THE SOUND FALTERED, THE PROJECTOR SPUTTERED, and the first trailer ran upside down — all for an overflow crowd who would eventually wait more than 45 minutes past the scheduled start time for the Japanese coming-of-age drama All About Lily Chou-Chou to actually begin. As technical difficulties mounted, writer-director Shunji Iwai, who adapted the movie from his elaborate interactive Internet novel, nervously stepped before a microphone and, in fractured English filled with long pauses, attempted to regale the audience with anecdotes. Most of these fell flat, though he did score a laugh when he noted, “Most of my American friends pronounce the film's title as chow-chow or choo-choo. Chow-chow is a Chinese dog. Please call it shoo-shoo. It's French.”
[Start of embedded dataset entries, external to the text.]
-- ==== Sys2Proof/Laws/Step.lean ====
section
/-! SUPPORT. What a step and a host write can do, each said once: the cases by which an invariant of every step is
proved. -/

namespace Sys2Proof.Machine

/-- Everything the sequencer's turn can do. -/
theorem sequencerTurn_cases (u t : State) (h : sequencerTurn u = .next t) :
    (u.pending = none ∧ t = u)
      ∨ (∃ w i, u.pending = some w ∧ decode w = .ok i ∧ exec i u = .next t)
      ∨ ∃ w e, u.pending = some w ∧ decode w = .error e ∧ t = u.faultCommit w .illegalCommand := by
  unfold sequencerTurn at h
  split at h
  · next w hw =>
    unfold runWord at h
    split at h
    · next i hi => exact .inr (.inl ⟨w, i, hw, hi, h⟩)
    · next e he => exact .inr (.inr ⟨w, e, hw, he, (Host.Outcome.next.inj h).symm⟩)
  · next hw => exact .inl ⟨hw, (Host.Outcome.next.inj h).symm⟩

/-- Everything a step can do. -/
theorem step_cases (s t : State) (h : step s = .next t) :
    (∃ sp a n rest, s.inputs = .read sp a n :: rest
        ∧ t = { s with inputs := rest, readData := { s with inputs := rest }.hostRead sp a n })
      ∨ (∃ sp a n v rest, s.inputs = .write sp a n v :: rest ∧ t = { s with inputs := rest }.hostWrite sp a n v)
      ∨ (∃ rest, s.inputs = .assertReset :: rest ∧ t = { s with inputs := rest }.assertReset)
      ∨ (∃ rest, s.inputs = .releaseReset :: rest ∧ t = { s with inputs := rest }.releaseReset)
      ∨ (s.inputs = [] ∧ sequencerTurn s = .next t)
      ∨ ∃ rest, s.inputs = .sequencer :: rest ∧ sequencerTurn { s with inputs := rest } = .next t := by
  unfold step nextEvent at h
  split at h
  · next hi => exact .inr (.inr (.inr (.inr (.inl ⟨hi, h⟩))))
  · next i rest hi =>
    cases i with
    | read sp a n => exact .inl ⟨sp, a, n, rest, hi, (Host.Outcome.next.inj h).symm⟩
    | write sp a n v => exact .inr (.inl ⟨sp, a, n, v, rest, hi, (Host.Outcome.next.inj h).symm⟩)
    | sequencer => exact .inr (.inr (.inr (.inr (.inr ⟨rest, hi, h⟩))))
    | assertReset => exact .inr (.inr (.inl ⟨rest, hi, (Host.Outcome.next.inj h).symm⟩))
    | releaseReset => exact .inr (.inr (.inr (.inl ⟨rest, hi, (Host.Outcome.next.inj h).symm⟩)))

/-- Everything a host write can do. -/
theorem hostWrite_cases (s : State) (sp : Space) (a : Nat) (n : AccessSize) (v : Word) :
    ((s.inReset = true ∨ s.performed sp a n = false) ∧ s.hostWrite sp a n v = s)
      ∨ (s.inReset = false ∧ s.performed sp a n = true
        ∧ ((s.busy = true ∧ s.hostWrite sp a n v = s.reject)
          ∨ (sp = .reg ∧ s.regName a = .block .status ∧ s.hostWrite sp a n v = s.clearSticky v)
          ∨ (sp = .reg ∧ s.regName a = .block .control ∧ s.hostWrite sp a n v = s.writeControl v)
          ∨ (sp = .reg ∧ s.busy = false ∧ ∃ r, s.regName a = .block r ∧ r ≠ .status ∧ r ≠ .control
              ∧ s.hostWrite sp a n v = s.writeReg r v)
          ∨ (sp = .reg ∧ s.busy = false ∧ ∃ L r l, s.regName a = .lane L r ∧ s.lanes[L]? = some l
              ∧ s.hostWrite sp a n v = s.setLane L (l.writeReg r v))
          ∨ (sp = .reg ∧ s.busy = false ∧ s.hostWrite sp a n v = s)
          ∨ (sp = .dict ∧ s.busy = false ∧ s.hostWrite sp a n v = s.writeDict a (leBytes v.toNat n.bytes))
          ∨ (sp = .out ∧ s.busy = false
              ∧ s.hostWrite sp a n v = { s with out := Memory.writeBytes s.out a (leBytes v.toNat n.bytes) }))) := by
  unfold State.hostWrite
  cases hr : s.inReset
  case true => simp
  case false =>
    cases hp : s.performed sp a n
    case false => simp
    case true =>
      cases hb : s.busy
      · cases sp with
        | dict => simp
        | out => simp
        | reg =>
          cases hn : s.regName a with
          | block r => cases r <;> simp [State.writeRegAt, hn, hb, State.writeReg]
          | lane L r => cases hl : s.lanes[L]? <;> simp [State.writeRegAt, hn, hb, hl]
          | reserved => simp [State.writeRegAt, hn, hb]
      · cases sp with
        | dict => simp
        | out => simp
        | reg =>
          cases hn : s.regName a with
          | block r => cases r <;> simp [State.writeRegAt, hn, hb]
          | lane L r => simp [State.writeRegAt, hn, hb]
          | reserved => simp [State.writeRegAt, hn, hb]

end Sys2Proof.Machine
end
Indeed, French and any number of Asian languages — in films spanning genres and linking production companies across geographical boundaries — dominated this year's San Francisco International Film Festival. So did themes of alienated or isolated youth, as screening after screening showed teenagers and young 20-somethings killing, raping, conning or blackmailing one another, often to the accompaniment of moody electronica soundtracks — all as the nightly news was announcing that Germany had just endured its own Columbine.
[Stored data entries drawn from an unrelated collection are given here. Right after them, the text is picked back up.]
-- ==== Sys2Proof/Tests/Slice0.lean ====
section
/-! SUPPORT. Tests: ill-formed commands, decoding of words written out from R117, one step of each command on a small
state with results from 95_test_vectors.md, and a witness for the hypotheses of each statement. -/

set_option Elab.async false

namespace Sys2Proof.Tests

open Sys2Proof Sys2Proof.Machine

/-! ## Small states -/

/-- A small instance with `n` lanes. -/
def labParams : Params :=
  { nMf := 1, dictCap := 4096, outCap := 4096, tableCap := 0x20000000, stageCap := 4096, mfMode := .canonical }

def lab : State := State.resetWith 2 labParams

def bytesOf (s : String) : List Byte := s.toList.map fun c => BitVec.ofNat 8 c.toNat

/-- The state after a command that answers one. -/
def after (i : Instr) (s : State) : State :=
  match exec i s with
  | .next t => t
  | .fault _ => s
  | .refused _ => s

/-- Does a command answer a next state? -/
def answers (i : Instr) (s : State) : Bool :=
  match exec i s with
  | .next _ => true
  | .fault _ => false
  | .refused _ => false

theorem exec_after {i : Instr} {s : State} (h : answers i s = true) : exec i s = .next (after i s) := by
  unfold answers at h
  unfold after
  split <;> simp_all

/-- The state after a step that answers one. -/
def stepped (s : State) : State :=
  match step s with
  | .next t => t
  | .fault _ => s
  | .refused _ => s

def withArgs (a b c : Word) (s : State) : State := { s with args := { s.args with arg0 := a, arg1 := b, arg2 := c } }

/-- `DICT = data`, `BLK = [0, |data|)`. -/
def withBlock (data : List Byte) (s : State) : State :=
  { s with
    dict := Memory.writeBytes [] 0 data
    cfg := { s.cfg with blkEnd := BitVec.ofNat 32 data.length } }

def withLane0 (l : Lane) (s : State) : State := { s with lanes := [l, .reset] }

def lane0 (s : State) : Lane := s.lanes.headD .reset

/-- Lane 0 after `ENC_RESET_STATE lane=0`, `RC_RESET lane=0` and `lane.setwin 0, 0, 64`. -/
def codingLane : Lane := { Lane.reset with init := true, outCap := 64 }

def coding : State := withLane0 codingLane lab

/-- `codingLane` with coder registers, `STATE` and reps. -/
def laneAt (low : BitVec 33) (range : Word) (cache : Byte) (st : Fin 12) (rep0 : Word) : Lane :=
  { codingLane with
    rc := { low := low, range := range, cache := cache, cacheSize := 1 }
    st := st, reps := { Reps.reset with rep0 := rep0 } }

/-- The words of lane 0's probability memory at the given indexes. -/
def probs (s : State) (is : List Nat) : List Nat := is.map fun i => (ProbMem.read (lane0 s).prob i).toNat

def outBytes (s : State) (n : Nat) : List Nat := (Memory.readBytes s.out 0 n).map BitVec.toNat

def results (s : State) : Nat × Nat × Nat := (s.res.res0.toNat, s.res.res1.toNat, s.res.res2.toNat)

/-- A valid table whose slots are given, for `DICT = data`. -/
def withTable (cap : Word) (slots : List Slot) (s : State) : State :=
  { s with table :=
    { created := true, isStruct := false, valid := true, size := 0x00100000, fin := s.cfg.blkEnd, caplen := cap
      storage := .ofSlots false slots } }

/-- After `MF_CREATE` with the reset `DICT_SIZE`. -/
def created : State :=
  { lab with table := { lab.table with created := true, size := 0x00100000 } }

/-- MF-1: `"abcabcabc"` with its table. -/
def mf1 : State :=
  withTable 42
    [.null, .null, .null, .entry 0 6, .entry 1 5, .entry 2 4, .entry 3 3, .entry 4 2, .null]
    (withBlock (bytesOf "abcabcabc") lab)

/-- Sixteen bytes 0x41 in lane 0's open slice, with their table and `STORE_MARGIN = 0`. -/
def run16 : State :=
  let s := withTable 42
    (.null :: (List.range 14).map (fun q => .entry q (15 - q)) ++ [.null])
    (withBlock (List.replicate 16 0x41) lab)
  { withLane0 { Lane.reset with sliceEnd := 16, sliceOpen := true } s with
    cfg := { s.cfg with storeMargin := 0 } }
Of these films, only Iwai's Lily Chou-Chou (Japan), shot on film and digital to tremendous effect and drenched in shimmering color, and Hou Hsiao-hsien's Millennium Mambo (Taiwan/France) were as formally daring as they were thematically challenging. Iwai's film plunged the audience into the excesses of contemporary Japanese pop culture — its state-of-the-art gadgetry, its obsession with money and status, its speed-of-lightning shifts in trends, its worship of celebrity — in order to guide us through the treacherous paths of modern adolescence. No other “youth culture” film in recent memory has been as harrowing, draining or truthful. At the story's center is 14-year-old Yuichi (Hayato Ichihara), a sensitive boy with a crush on the most popular and talented girl at his school. To escape the pressure of both hormones and middle school savagery, he retreats into worship of the vaguely goth pop singer Lily Chou-Chou. Lily's rabidly devoted fans commune via chat rooms, where they dissect the world, offer solace to their wounded brethren and pay tribute to their tortured goddess. Theirs is also a world in which betrayals are commonplace and often bloody, in which victim and bully can coexist within the same body. Scored to both Debussy and haunting Japanese pop, Lily Chou-Chou's emotional undertow — in which tangents built upon tangents are painstakingly brought back to the center — swells until it threatens to engulf the viewer.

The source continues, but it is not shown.